In summary, this study documents for the first time marked differences in the physical properties of LPS-BPI versus LPS-LBP complexes. Release of individual LPS molecules from bacterial membranes or cell-free aggregates is generally believed to be important for optimal LPS signaling (3, 4). Thus, the ability of LBP and/or CD14 but not of BPI to induce disaggregation of LPS as judged from sedimentation and light scattering analyses (Refs. 7 and 8; Figs. 1A and 2) is in line with the stimulatory and inhibitory effects on LPS signaling of LBP and BPI, respectively. Further, the potent LPS neutralizing activity of BPI in body fluids where LBP is also present is consistent with the demonstration that BPI has a much higher affinity for LPS than LBP (26) and with the ability of BPI, even at substoichiometric levels, to block LPS interactions with LBP. Future studies making use of BPI-LBP chimeras and conditions that allow bioassay of LPS activity should permit a better definition of the structural basis of the differences in the physical properties of LPS complexes with BPI and LBP and the importance of these differences in the opposing functional properties of these two closely related LPS-binding proteins.
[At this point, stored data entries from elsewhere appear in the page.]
/-! ### KV_FORK (09 R299, R301) -/

/-- FORK or TRUNCATE, in one step. -/
def State.pieceFork (s : State) (j : Job) : State :=
  let a := field (dword j.desc 2) 0 18
  let b := field (dword j.desc 3) 0 18
  let tokens := field (dword j.desc 4) 0 26
  let trunc := field (dword j.desc 4) 32 2 == 1
  let go := if trunc then s.takeSeq j a
    else (s.takeSeq j (min a b)).bind fun s => match s.job? j.id with
      | some j => s.takeSeq j (max a b)
      | none => none
  if (s.seqw j.slice).badMeta.contains a then s.seqUnread j a
  else if !trunc && (s.seqw j.slice).badMeta.contains b then s.seqUnread j b
  else match go with
  | none => s
  | some s => match s.job? j.id with
    | none => s
    | some j =>
      let w := s.seqw j.slice
      let e := w.seqEnt a
      let n := (tokens + w.perPage - 1) / w.perPage
      if !e.valid then s.seqStop j 6
      else if !trunc && (w.seqEnt b).valid then s.seqStop j 7
      else if tokens > e.length then s.seqStop j 5
      else if trunc then
        let last := (e.length + w.perPage - 1) / w.perPage
        let (s, ok) := ((List.range last).drop n).foldl (fun (x : State × Bool) p =>
          let g := (x.1.seqw j.slice).pageEnt a p
          let (s, ok) := x.1.dropPage j.slice g.page
          (s.setPageEnt j.slice a p {}, x.2 && ok)) (s, true)
        let (s, ok) := if tokens = 0 then
            let (s, freed) := s.dropPage j.slice e.dir
            (s.setSeqEnt j.slice a { busy := true }, ok && freed)
          else (s.setSeqEnt j.slice a { e with length := tokens }, ok)
        if ok then s.seqStop j 0 else s.countMismatch j
      else if (List.range n).any fun p => tget 0 w.counts (w.pageEnt a p).page ≥ 65535 then s.seqStop j 0xA
      else match s.allocPage j.slice with
        | none => s.jobWait j
        | some (s, d) =>
          let s := (List.range n).foldl (fun (s : State) p =>
            let g := (s.seqw j.slice).pageEnt a p
            (s.sharePage j.slice g.page).setPageEnt j.slice b p g) s
          (s.setSeqEnt j.slice b { valid := true, busy := true, length := tokens, dir := d }).seqStop j 0

/-! ### KV_AGE and KV_GATHER (09 R299, 08 R255, R256, R259, R261) -/

/-- The stored lines of an aged page from its BF16 values (09 R299). `blk` numbers the job's first output block. -/
def State.agedLines (s : State) (j : Job) (code blk : Nat) (vals : List (BitVec 32)) : List Nat :=
  let el := (storeFmt code).1
  let per := lineElems code
  let bits := elemBits el
  (List.range ((vals.length + per - 1) / per)).map fun l =>
    let vs := (vals.drop (l * per)).take per
    if isMx el then
      (List.range ((vs.length + 31) / 32)).foldl (fun a b =>
        let (e, es) := mxBlock el (dSat j.desc) (s.jobRnd j (blk + l * per / 32 + b)) ((vs.drop (32 * b)).take 32)
        a + packElems bits es <<< (b * 32 * bits) + e <<< (8 * (120 + b))) 0
    else packElems bits ((vs.zip (List.range vs.length)).map fun (v, k) =>
      convFloat el (dSat j.desc) (s.jobRnd j (blk + (l * per + k) / 32) (k % 32)) v)

/-- A page read whole is written again at `dst` in the aged format (09 R299). -/
def State.agePage (s : State) (j : Job) (code page dst : Nat) : State :=
  let b := j.bytes (s.pageAddr page) 32768
  if b.2 then s.seqStop j 2
  else
    let blk := (j.acc.headD 0).toNat
    let ls := s.agedLines j code blk ((unpackElems b.1 0 16 16384).map (toAcc 2))
    let s := (ls.zip (List.range ls.length)).foldl (fun (s : State) x =>
      s.jobPut j.id (dst + 128 * x.2) 128 x.1 false true false) s
    s.jobNext j.id fun j => { j with sub := 2, acc := [BitVec.ofNat 32 (blk + 512)] }

/-- One page of KV_AGE: skip it, or re-encode it into a free half, write its entry, free the old page. -/
def State.pieceAge (s : State) (j : Job) : State :=
  let q := field (dword j.desc 2) 0 18
  let keep := field (dword j.desc 3) 0 26
  let code := field (dword j.desc 3) 32 4
  if (s.seqw j.slice).badMeta.contains q then s.seqUnread j q
  else match s.takeSeq j q with
  | none => s
  | some s => match s.job? j.id with
    | none => s
    | some j =>
      let w := s.seqw j.slice
      let e := w.seqEnt q
      let g := w.pageEnt q j.cur
      if !e.valid then s.seqStop j 6
      else if (j.cur + 1) * w.perPage > e.length - keep then s.seqStop j 0
      else if j.sub = 0 then
        if !g.valid || g.fmt != 0 || tget 0 w.counts g.page != 1 then s.setJob { j with cur := j.cur + 1 }
        else match w.halfPage with
          | some h =>
            let s := (s.setSeqw j.slice { w with halfPage := none }).sharePage j.slice h
            s.setJob { j with seqPage := some (2 * h + 1), sub := 1 }
          | none => match s.allocPage j.slice with
            | none => s.jobWait j
            | some (s, h) =>
              (s.setSeqw j.slice { s.seqw j.slice with halfPage := some h }).setJob
                { j with seqPage := some (2 * h), sub := 1, waitSince := none }
      else
        let hp := j.seqPage.getD 0
        let dst := s.pageAddr (hp / 2) + 16384 * (hp % 2)
        if j.sub = 1 then
          s.withReads j (linesOf (s.pageAddr g.page) 32768) false fun s j => s.agePage j code g.page dst
        else if !j.writes.isEmpty then s
        else
          let s := s.setPageEnt j.slice q j.cur { page := hp / 2, half := hp % 2 == 1, fmt := code, valid := true }
          let (s, ok) := s.dropPage j.slice g.page
          let j := { j with cur := j.cur + 1, sub := 0, seqPage := none }
          if ok then s.setJob j else s.countMismatch j

/-- A gathered token is written at its place in the destination, and the piece counts it (09 R299). -/
def State.kvPut (s : State) (j : Job) (v : Nat) : State :=
  let done := (j.acc.headD 0).toNat
  let tb := (s.seqw j.slice).tokenBytes
  (s.jobPut j.id (dAddr j.desc 3 + done * tb) tb v false false false).jobNext j.id fun j =>
    { j with sub := j.sub + 1, acc := [BitVec.ofNat 32 (done + 1)] }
We gratefully acknowledge the generous gifts of recombinant BPI and LBP from Dr. Stephen F. Carroll (Vice President, Preclinical Research, XOMA Corp., Berkeley, CA), of radiolabeled LPS from Dr. Robert Munford (Department of Medicine, SW Medical Center, Dallas, TX), and of time in assisting with light scattering measurements from Dr. Rashmi Hegde (Departments of Biochemistry and Structural Biology, New York University School of Medicine and Skirball Institute for Biomedical Research).